Foi a partir daí que outras apareceram. Olhava a um lugar fixo no céu e brotava uma estrela. Era como se eu apertasse um botão e surgisse uma. Era incrível o momento que minha mente proporcionava.

Três estrelas me aguçaram curiosidade.
Uma na esquerda, uma na direita e uma no centro.
Fiquei imaginando quais nomes poderia dar para cada uma. Imaginei uma família, a esquerda era Maria e a da direita, João. Imaginei também que a estrela do meio era um filho. Um filho que eu nem se quer sei se existe.
Mais mudou, a estrela da direita piscou, piscou até sumir. E sumiu...
‘O que aconteceu será? Será que João abandonou Maria e seu filho?’
João não tinha esse caráter, de abandonar uma família. Era um homem de palavra, quero dizer, uma estrela.
Já Maria, era um doce de estrela, acordava todos os dias às 05h00min para preparar o café da manhã de toda constelação.
Estrela Maria sofreu anos e anos pela perda de seu marido, sem rumo e confusa, tentando achar um nome que se encaixasse perfeitamente em seu filho, a estrela do meio.
Desde dia 10 de Janeiro uma voz arrepiante cantava nos ouvidos de Maria:
‘Estou mais próximo do que você imagina, João é apenas um codinome meu Cordoval é meu nome. Maria também é um codinome, Abrilhair é seu nome. ’

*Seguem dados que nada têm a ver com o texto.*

theorem getElem?_withDataByte (d : List Byte) (i : Nat) (b : Byte) : (withDataByte d i b)[i]? = some b := by
  have hlen : (d.take i ++ List.replicate (i - d.length) 0#8).length = i := by simp; omega
  rw [withDataByte, List.getElem?_append_right hlen.le, hlen, Nat.sub_self]
  rfl

section
variable (s : State) (b : Byte)

/-- A byte placed where the sequencer meets it; the wake-up pattern is always the same. -/
theorem State.fetch_present {p : Port} (h5 : p ≠ .char5) (hc : p ≠ .command) (hw : p = .wakeup → b = 0b101#8) :
    (s.present p [b]).fetch = some (p, [b]) := by
  cases p with
  | service d =>
    cases d with
    | rx => rfl
    | tx =>
      obtain ⟨e, he, rfl⟩ := head?_withHeadSid s.txq b
      simp [State.present, State.fetch, State.headItem, he]
  | complement => simp [State.present, State.fetch, State.hsItem, complement_complement]
  | wakeup => simp [State.present, State.fetch, State.hsItem, hw rfl]
  | char5 => exact absurd rfl h5
  | command => exact absurd rfl hc
  | code => simp [State.present, State.fetch, getElem?_withDataByte]
  | header | sync | key1 | key2 | addrComplement =>
    simp [State.present, State.fetch, State.hsItem, State.lineItem, State.readFails]

/-- The character placed is the one of its seven bits. -/
theorem State.fetch_present_char5 (a : BitVec 7) :
    (s.present .char5 (encode (.addr5 a))).fetch = some (.char5, encode (.addr5 a)) := by
  have hdec : decode .char5 (encode (.addr5 a)) = .ok (.addr5 a, []) := decode_encode (i := .addr5 a) rfl
  have haddr : BitVec.extractLsb' 0 7 (0#1 ++ a) = a := BitVec.extractLsb'_append_eq_right
  simp only [State.present, hdec]
  exact congrArg (fun a => some (Port.char5, encode (.addr5 a))) haddr

/-- A placed item is met at once: the schedule is empty and no wait is left. -/
theorem State.enabled_present {p : Port} (hc : p ≠ .command) (bs : List Byte) :
    (s.present p bs).enabled = true ∧ (s.present p bs).env.sched = [] := by
  cases p with
  | service d => cases d <;> exact ⟨rfl, rfl⟩
  | command => exact absurd rfl hc
  | complement => simp [State.present, State.enabled, Micro.pending, Micro.awaited, State.seqNext, State.atStep]
  | sync | addrComplement =>
    simp [State.present, State.enabled, Micro.pending, State.readReady, State.seqNext, State.atStep]
  | header | code | char5 | key1 | key2 | wakeup => exact ⟨rfl, rfl⟩

theorem step_present {i : Instr} (h : i.wf = true) :
    step (s.present i.port (encode i)) = exec i (s.present i.port (encode i)) := by
  have hdec := decode_encode h
  by_cases hc : i.port = .command
  · obtain ⟨b, bs, hbytes⟩ : ∃ b bs, encode i = b :: bs := by
      cases i <;> simp only [Instr.port, reduceCtorEq] at hc <;> exact ⟨_, _, rfl⟩
    rw [hc, hbytes] at hdec ⊢
    have hsched : (s.present .command (b :: bs)).env.sched = .host b bs :: s.env.sched := rfl
    have hlock : (s.present .command (b :: bs)).lock = .none := rfl
    rw [step_of_host _ hsched, hostTurn, hdec]
    simp [hlock]
  · obtain ⟨hen, hsched⟩ := s.enabled_present hc (encode i)
    have hfetch : (s.present i.port (encode i)).fetch = some (i.port, encode i) := by
      by_cases h5 : i.port = .char5
      · cases i <;> simp only [Instr.port, reduceCtorEq] at h5
        case addr5 a => exact s.fetch_present_char5 a
      · obtain ⟨b, hb⟩ := encode_eq_singleton h5 hc
        rw [hb]
        refine s.fetch_present b h5 hc fun hw => ?_
        cases i <;> simp only [Instr.port, reduceCtorEq] at hw
        case fastWakeup => simpa [encode] using hb.symm
    rw [step_of_empty _ hsched, seqMoves_of_enabled hen, seqStep_of_item hfetch hdec]

end

/-- Settles O55: the item at the position by `seqStep_of_item`, a placed one by `step_present`, the waits by
`enabled_of_waitsUntil`, `enabled_of_locked` and `enabled_of_free`. -/
theorem stepRunsTheDecodedItem : Obligations.StepRunsTheDecodedItem := by
  refine ⟨fun s p bs r i hen hf hd hs => ?_, fun s p bs r i ms hen hf hd hs => ?_, fun s c ops r i ms hs hd hl => ?_,
    fun s c ops x ms hs hd => ?_, fun s i hi => step_present s hi,
    fun s => ⟨fun b r hp hm hfl hdirty hb => ?_, fun k b hp hm hb => ?_, fun hp hm => ?_, fun c hp hm hc => ?_,
      fun e q hp hm hq => ?_⟩, fun s t hw => ?_, fun s hp hst hm hl => ?_, fun s hw hl => ?_⟩
  · rw [step_of_empty s hs, seqMoves_of_enabled hen, seqStep_of_item hf hd]
  · rw [step_of_seq s hs, seqTurn_of_enabled hen, seqStep_of_item hf hd]
  · have hgo : (locked i && s.lock != .none) = false := by
      rcases hl with hl | hl <;> simp [hl]
    rw [step_of_host s hs, hostTurn, hd]
    simp [hgo]
  · rw [step_of_host s hs, hostTurn, hd]
    rfl
  · simp [State.fetch, hp, hm, hfl, hdirty, hb]
  · simp [State.fetch, hp, hm, hb]
  · simp [State.fetch, hp, hm]
  · simp [State.fetch, hp, hm, hc]
  · rcases hp with hp | hp <;> rcases hm with hm | ⟨k, t, hm⟩ <;> simp [State.fetch, State.headItem, hp, hm, hq]
  · have hen := State.enabled_of_waitsUntil hw
    refine ⟨hen, fun hs => ?_, fun ms hs => ?_⟩
    · rw [step_of_empty s hs, seqMoves_of_not_enabled hen, State.autoTick_of_waitsUntil hw]
    · rw [step_of_seq s hs, seqTurn_of_not_enabled hen, State.popMove_eq hs]
  · obtain ⟨hen, htick⟩ := State.enabled_of_locked hp hst hm hl
    refine ⟨hen, fun hs => ?_, fun ms hs => ?_⟩
    · rw [step_of_empty s hs, seqMoves_of_not_enabled hen, htick]
    · rw [step_of_seq s hs, seqTurn_of_not_enabled hen, State.popMove_eq hs]
  · have hen := State.enabled_of_free hw hl
    refine ⟨hen, fun hs => ?_, fun ms hs => ?_⟩
    · rw [step_of_empty s hs, seqMoves_of_enabled hen]
    · rw [step_of_seq s hs, seqTurn_of_enabled hen, State.popMove_eq hs]

end Sys2Proof.Machine

namespace Sys2Proof.Machine

/-! ### What the sequencer leaves as it was, and what it only appends to (R47, R8, R11) -/

/-- A move of the sequencer from `s` to `t` as the outside sees it: the parameters, the time, the schedule and the
results stay, events and line calls are appended; the line calls are no writes unless `w`. -/
structure State.Extends (w : Bool) (s t : State) : Prop where
  cfg : t.cfg = s.cfg
  now : t.env.now = s.env.now
  sched : t.env.sched = s.env.sched
  replies : t.env.replies = s.env.replies
  events : ∃ l, t.events = s.events ++ l
  calls : ∃ l, t.env.lineLog = s.env.lineLog ++ l ∧ (w = false → ∀ r ∈ l, r.isWrite = false)

namespace State.Extends

variable {w : Bool} {s t u : State}

theorem refl (w : Bool) (s : State) : s.Extends w s :=
  ⟨rfl, rfl, rfl, rfl, ⟨[], by simp⟩, ⟨[], by simp⟩⟩

theorem trans (h : s.Extends w t) (h' : t.Extends w u) : s.Extends w u := by
  obtain ⟨l, hl⟩ := h.events
  obtain ⟨l', hl'⟩ := h'.events
  obtain ⟨c, hc, hw⟩ := h.calls
  obtain ⟨c', hc', hw'⟩ := h'.calls
  refine ⟨h'.cfg.trans h.cfg, h'.now.trans h.now, h'.sched.trans h.sched, h'.replies.trans h.replies,
    ⟨l ++ l', by rw [hl', hl, List.append_assoc]⟩, ⟨c ++ c', by rw [hc', hc, List.append_assoc], fun h0 r hr => ?_⟩⟩
  rcases List.mem_append.mp hr with hr | hr
  · exact hw h0 r hr
  · exact hw' h0 r hr

theorem weaken (h : s.Extends false t) : s.Extends w t := by
  obtain ⟨c, hc, hw⟩ := h.calls
  exact ⟨h.cfg, h.now, h.sched, h.replies, h.events, c, hc, fun _ => hw rfl⟩

/-- An update of the block's registers that raises the events `l`. -/
theorem of_events (l : List Event) (hcfg : t.cfg = s.cfg) (henv : t.env = s.env) (hev : t.events = s.events ++ l) :
    s.Extends w t :=
  ⟨hcfg, by rw [henv], by rw [henv], by rw [henv], ⟨l, hev⟩, ⟨[], by simp [henv]⟩⟩

/-- An update of the block's registers. -/
theorem of_registers (hcfg : t.cfg = s.cfg) (henv : t.env = s.env) (hev : t.events = s.events) : s.Extends w t :=
  of_events [] hcfg henv (by simpa using hev)

/-- Only what the line has received and how it will answer is changed. -/
theorem of_line (hcfg : t.cfg = s.cfg) (hev : t.events = s.events) (hnow : t.env.now = s.env.now)
    (hsched : t.env.sched = s.env.sched) (hrep : t.env.replies = s.env.replies)
    (hlog : t.env.lineLog = s.env.lineLog) : s.Extends w t :=
  ⟨hcfg, hnow, hsched, hrep, ⟨[], by simpa using hev⟩, ⟨[], by simpa using hlog⟩⟩

theorem raise (e : Event) : s.Extends w (s.raise e) := of_events [e] rfl rfl rfl

theorem logLine {c : LineCall} (hc : ∀ bs n, c ≠ .write bs n) : s.Extends w (s.logLine c) := by
  refine ⟨rfl, rfl, rfl, rfl, ⟨[], by simp⟩, ⟨[⟨s.env.now, c⟩], rfl, fun _ r hr => ?_⟩⟩
  obtain rfl := List.mem_singleton.mp hr
  cases c with
  | write bs n => exact absurd rfl (hc bs n)
  | setBreak | setBaud | purge => rfl

theorem lineWrite (bs : List Byte) : s.Extends true (s.lineWrite bs) :=
  ⟨rfl, rfl, rfl, rfl, ⟨[], by simp⟩, ⟨_, s.lineWrite_env_lineLog bs, nofun⟩⟩

theorem lineSetBreak (b : Bool) : s.Extends w (s.lineSetBreak b) :=
  (logLine (c := .setBreak b) (by simp)).trans (of_registers rfl rfl rfl)

theorem lineSetBaud (r : BitVec 32) : s.Extends w (s.lineSetBaud r) :=
  (logLine (c := .setBaud r) (by simp)).trans (of_registers rfl rfl rfl)

theorem linePurge (rx tx : Bool) : s.Extends w (s.linePurge rx tx) := by
  have hlog : s.Extends w (s.logLine (.purge rx tx)) := logLine (by simp)
  cases rx
  · exact hlog
  · exact hlog.trans (of_line rfl rfl rfl rfl rfl rfl)

theorem cleared : s.Extends w s.cleared := of_events _ rfl rfl (List.append_assoc ..)

theorem enterDisconnected (c : EntryCause) : s.Extends w (s.enterDisconnected c) := by
  by_cases h : s.connState = .disconnected
  · rw [State.enterDisconnected_of_down h]; exact refl w s
  · rw [State.enterDisconnected_of_live h]
    exact cleared

theorem forceDisconnect (c : ForcedCause) : s.Extends w (s.forceDisconnect c) :=
  (raise _).trans (enterDisconnected _)

theorem hsFail (c : HsCause) : s.Extends w (s.hsFail c) :=
  (((lineSetBreak false).trans (raise _)).trans (enterDisconnected .handshakeFailure)).trans (of_registers rfl rfl rfl)

theorem readDone (n : Nat) : s.Extends w (s.readDone n) := by
  unfold State.readDone
  split
  · refine trans ?_ (raise _)
    exact of_line rfl rfl rfl rfl rfl rfl
  · exact of_line rfl rfl rfl rfl rfl rfl

/-! The receive path. -/

theorem echoFilter (r : List Byte) : s.Extends w (echoFilter r s).2 := by
  induction r generalizing s with
  | nil => exact refl w s
  | cons b bs ih =>
    have hbyte : s.Extends w (echoByte b s).2 := by
      rcases echoByte_cases s b with ⟨-, h⟩ | ⟨xs, -, h⟩ | ⟨x, xs, -, -, -, h⟩ | ⟨x, xs, -, -, -, h⟩ <;> rw [h]
      · exact refl w s
      · exact of_registers rfl rfl rfl
      · exact of_registers rfl rfl rfl
      · exact of_events _ rfl rfl rfl
    exact hbyte.trans ih

theorem rxAppend (r : List Byte) : s.Extends w (s.rxAppend r) := by
  unfold State.rxAppend
  dsimp only
  split
  · refine trans ?_ (raise _)
    exact of_registers rfl rfl rfl
  · exact of_registers rfl rfl rfl

theorem receive (r : List Byte) : s.Extends w (s.receive r) := by
  have hfilter : s.Extends w (Machine.echoFilter r s).2 := echoFilter r
  rw [State.receive_eq rfl]
  split
  · exact hfilter
  split
  · exact (hfilter.trans (rxAppend _)).trans (of_registers rfl rfl rfl)
  · exact hfilter.trans (rxAppend _)

theorem drain : s.Extends w s.drain := by
  unfold State.drain
  dsimp only
  split
  · exact (readDone _).trans (receive _)
  · exact refl w s

theorem framed (m : Message) (k : Nat) (rest : List Byte) : s.Extends w (s.framed m k rest) :=
  of_events _ rfl rfl rfl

Maria sem entender começou a procurar João por todo céu...
Parou,
Sentou,
E olhou todo o céu.


‘Onde estará João?’- Maria perguntou para si mesma.

Sem perceber o vento arrepiou as pontinhas da estrela doce, parecendo que estava querendo chamar atenção de Maria.
E foi o que o vento fez, desta vez não foi o vento e sim uma estrela. Que tinha como características: “Era um homem de palavras, quero dizer, uma estrela”

Abrilhair sem entender novamente, perguntou a si própria: ‘E a estrela do meio? É minha ou meu filho?’
Maria fez essa pergunta para ela mesma milhões de vezes, que até escutou uma voz grossa longe:
‘Nem sua, nem seu, nem nossa, nem nosso, minha amada. Estrela do meio é nossa querida neta, filha de sua filha. Agora venha cá, corra ao meu abraço, não temos muito tempo’

Sem pensar duas vezes, Maria correu ao abraço de João, e o agradeceu eternamente por tirar seu tormento mais uma vez.


Dedicatória:

Estrelas são almas falecidas, que marcaram de algum modo, esta mais uma vez, é a história em utopia de meus avôs, utopia porque não a presenciei.
Dedico a Abrilhair Drumond e Cordoval da Silveira, com todo meu coração, obrigada.